* **What is required**:
Only a number is expected: how many lines in these records mention the word "dataOe"?

* **Input**:
/-- Settles O30, by induction on the cycles: before the window has elapsed, a cycle from outside a scan stays
outside a scan and keeps the detection, and the invariant then has the rows idle. -/
theorem debounceWindowSuppressesEveryScan : Obligations.DebounceWindowSuppressesEveryScan := by
  intro s n
  induction n generalizing s with
  | zero =>
    intro hinv hout hv _ _ _ _
    exact ⟨s, rfl, rfl, hv, hinv.rows.1 hout, hout⟩
  | succ n ih =>
    intro hinv hout hv hle hwrap hwin hq
    obtain ⟨u, hu, huinv⟩ := everyStepKeepsTheInvariant s hinv
    obtain ⟨hparams, henv, _⟩ := step_env hu
    have hw : suppressed s.params s.regs = true := (suppressed_iff fun _ => hle).mpr ⟨hv, by omega⟩
    obtain ⟨huout, hlast, hvalid⟩ := step_of_suppressed hu hq.input hout hw
    have hnow : u.regs.now.toNat = s.regs.now.toNat + 1 := step_now_toNat hu hq.input (by omega)
    rw [BitVec.le_def] at hle
    have hule : u.regs.kp.last ≤ u.regs.now := by
      rw [BitVec.le_def, hlast, hnow]
      omega
    obtain ⟨t, ht, hrest⟩ := ih u huinv huout (hvalid.trans hv) hule (by omega)
      (by rw [hlast, hnow, hparams]; omega) (hq.tail henv)
    rw [hlast, hparams] at hrest
    exact ⟨t, (run_succ hu).trans ht, hrest⟩

end Sys2Proof.Machine
end

section
/-! The sensor decoder cycle by cycle (spec/41_sensor_decoder.md R171 to R184, R190): what a cycle in each of its
states does and what it leaves, and the invariants of the data pin and of the capture. -/

namespace Sys2Proof.Machine

/-! ## The states before the decode (R171 to R180) -/

/-- The states of BG in which a measurement requests and captures. -/
def requestStates : List BgState := [.rate, .high, .low, .cap]

/-- The registers that a measurement leaves before its decode: the stored reading (R44), the latched mode and speed
(R42), the interlock (R43) and the display (R286), whose strobe is 0 again (R288). -/
def RequestFrame (r r' : Regs) : Prop :=
  r'.sn = r.sn ∧ r'.bg.md = r.bg.md ∧ r'.bg.spd = r.bg.spd ∧ r'.tripped = r.tripped ∧
    r'.disp = { r.disp with wr := false }

/-- R286: before the decode no display is refreshed. -/
theorem bgStep_disp_of_request {s : State} (hs : s.regs.bg.state ∈ requestStates) :
    (bgStep s).disp = s.regs.disp := by
  rw [bgStep_disp]
  simp only [requestStates, List.mem_cons, List.not_mem_nil, or_false] at hs
  obtain hs | hs | hs | hs := hs <;> simp [tripsAt, patternAt, offAt, hs]

theorem step_requestFrame {s t : State} (h : step s = .next t) (hr : s.input.rst = false)
    (hs : s.regs.bg.state ∈ requestStates) : RequestFrame s.regs t.regs := by
  have hne {x : BgState} (hx : x ∉ requestStates) : s.regs.bg.state ≠ x := fun e => hx (e ▸ hs)
  obtain ⟨_, _, _, ht, _⟩ := step_regs h hr
  have hB := bgStep_move s.startCycle
  obtain ⟨hmd, hspd⟩ := hB.latched_frame (hne (by decide))
  rw [ht]
  exact ⟨hB.sn_frame (hne (by decide)), hmd, hspd, hB.tripped_frame (hne (by decide)),
    bgStep_disp_of_request (s := s.startCycle) hs⟩

/-! ## The rate limiter (R171, R172) -/

theorem rateLimited_iff {p : Params} {r : Regs} (h : r.sn.rdValid = true → r.sn.lastOk ≤ r.now) :
    rateLimited p r = true ↔
      r.sn.rdValid = true ∧ r.now.toNat - r.sn.lastOk.toNat < p.minInterval := by
  rw [rateLimited, Bool.and_eq_true, decide_eq_true_eq]
  exact and_congr_right fun hv => by rw [elapsed_of_le (h hv)]

/-- R171: a rate-limited measurement goes on to the interlock and leaves the timer, the pin and the capture. -/
theorem step_of_rateLimited {s t : State} (h : step s = .next t) (hr : s.input.rst = false)
    (hs : s.regs.bg.state = .rate) (hl : rateLimited s.params s.regs = true) :
    t.regs.bg.state = .interlock ∧ t.regs.bg.tmr = s.regs.bg.tmr ∧
      t.regs.out.dataOe = s.regs.out.dataOe ∧ t.regs.out.dataOut = s.regs.out.dataOut := by
  obtain ⟨_, _, _, hB, ht⟩ := step_moves h hr
  rw [ht]
  cases hB with
  | cached => exact ⟨rfl, rfl, rfl, rfl⟩
  | request _ hn => cases hn.symm.trans hl
  | _ h => simp [hs] at h

/-- R172: a measurement that is not rate-limited drives the pin high for `P_START_HIGH` cycles. -/
theorem step_of_request {s t : State} (h : step s = .next t) (hr : s.input.rst = false)
    (hs : s.regs.bg.state = .rate) (hl : rateLimited s.params s.regs = false) :
    t.regs.bg.state = .high ∧ t.regs.bg.tmr.toNat = s.params.startHigh - 1 ∧
      t.regs.out.dataOe = true ∧ t.regs.out.dataOut = true := by
  obtain ⟨hp, _⟩ := step_cases h
  obtain ⟨_, hlt⟩ := hold_bounds_of_wf hp (d := s.params.startHigh) (by simp [timerHolds])
  obtain ⟨_, _, _, hB, ht⟩ := step_moves h hr
  rw [ht]
  cases hB with
  | request => exact ⟨rfl, timerLoad_toNat hlt, rfl, rfl⟩
  | cached _ hc => cases hc.symm.trans hl
  | _ h => simp [hs] at h

/-- Settles O31: the rate limiter decides between the two cycles. -/
theorem rateLimiterOrRequest : Obligations.RateLimiterOrRequest := by
  intro s t hr h hs hle
  obtain ⟨hsn, hmd, hspd, htr, hdisp⟩ := step_requestFrame h hr (by simp [requestStates, hs])
  obtain ⟨_, hcap, _⟩ := backgroundRegistersChangeOnlyInTheirStates s t hr h
  refine ⟨hsn, hcap (by simp [hs]) (by simp [hs]), htr, hmd, hspd, hdisp, ?_⟩
  have hiff := rateLimited_iff (p := s.params) hle
  split
  · next hc => exact step_of_rateLimited h hr hs (hiff.mpr hc)
  · next hc => exact step_of_request h hr hs (Bool.eq_false_iff.mpr (mt hiff.mp hc))

/-! ## The request's phases (R173, R174, R176) -/

/-- A down-counter that is not 0 counts down as a number. -/
theorem toNat_sub_one {x : BitVec 24} (hx : x ≠ 0) : (x - 1).toNat = x.toNat - 1 := by bv_omega

/-- R173: the high phase counts down, then the pin is pulled low for `P_REQ_LOW` cycles. -/
theorem step_of_high {s t : State} (h : step s = .next t) (hr : s.input.rst = false)
    (hs : s.regs.bg.state = .high) :
    t.regs.out.dataOe = s.regs.out.dataOe ∧ t.regs.cap = s.regs.cap ∧
      if s.regs.bg.tmr = 0 then
        t.regs.bg.state = .low ∧ t.regs.bg.tmr.toNat = s.params.reqLow - 1 ∧ t.regs.out.dataOut = false
      else
        t.regs.bg.state = .high ∧ t.regs.bg.tmr.toNat = s.regs.bg.tmr.toNat - 1 ∧
        t.regs.out.dataOut = s.regs.out.dataOut := by
  obtain ⟨hp, _⟩ := step_cases h
  obtain ⟨_, hlt⟩ := hold_bounds_of_wf hp (d := s.params.reqLow) (by simp [timerHolds])
  obtain ⟨_, _, _, hB, ht⟩ := step_moves h hr
  rw [ht]
  cases hB with
  | pullLow _ h0 =>
    have h0' : s.regs.bg.tmr = 0 := h0
    rw [if_pos h0']
    exact ⟨rfl, rfl, rfl, timerLoad_toNat hlt, rfl⟩
  | tick _ h0 =>
    have h0' : s.regs.bg.tmr ≠ 0 := h0
    rw [if_neg h0']
    exact ⟨rfl, rfl, hs, toNat_sub_one h0', rfl⟩
  | _ h => simp [hs] at h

* **Response below**:
3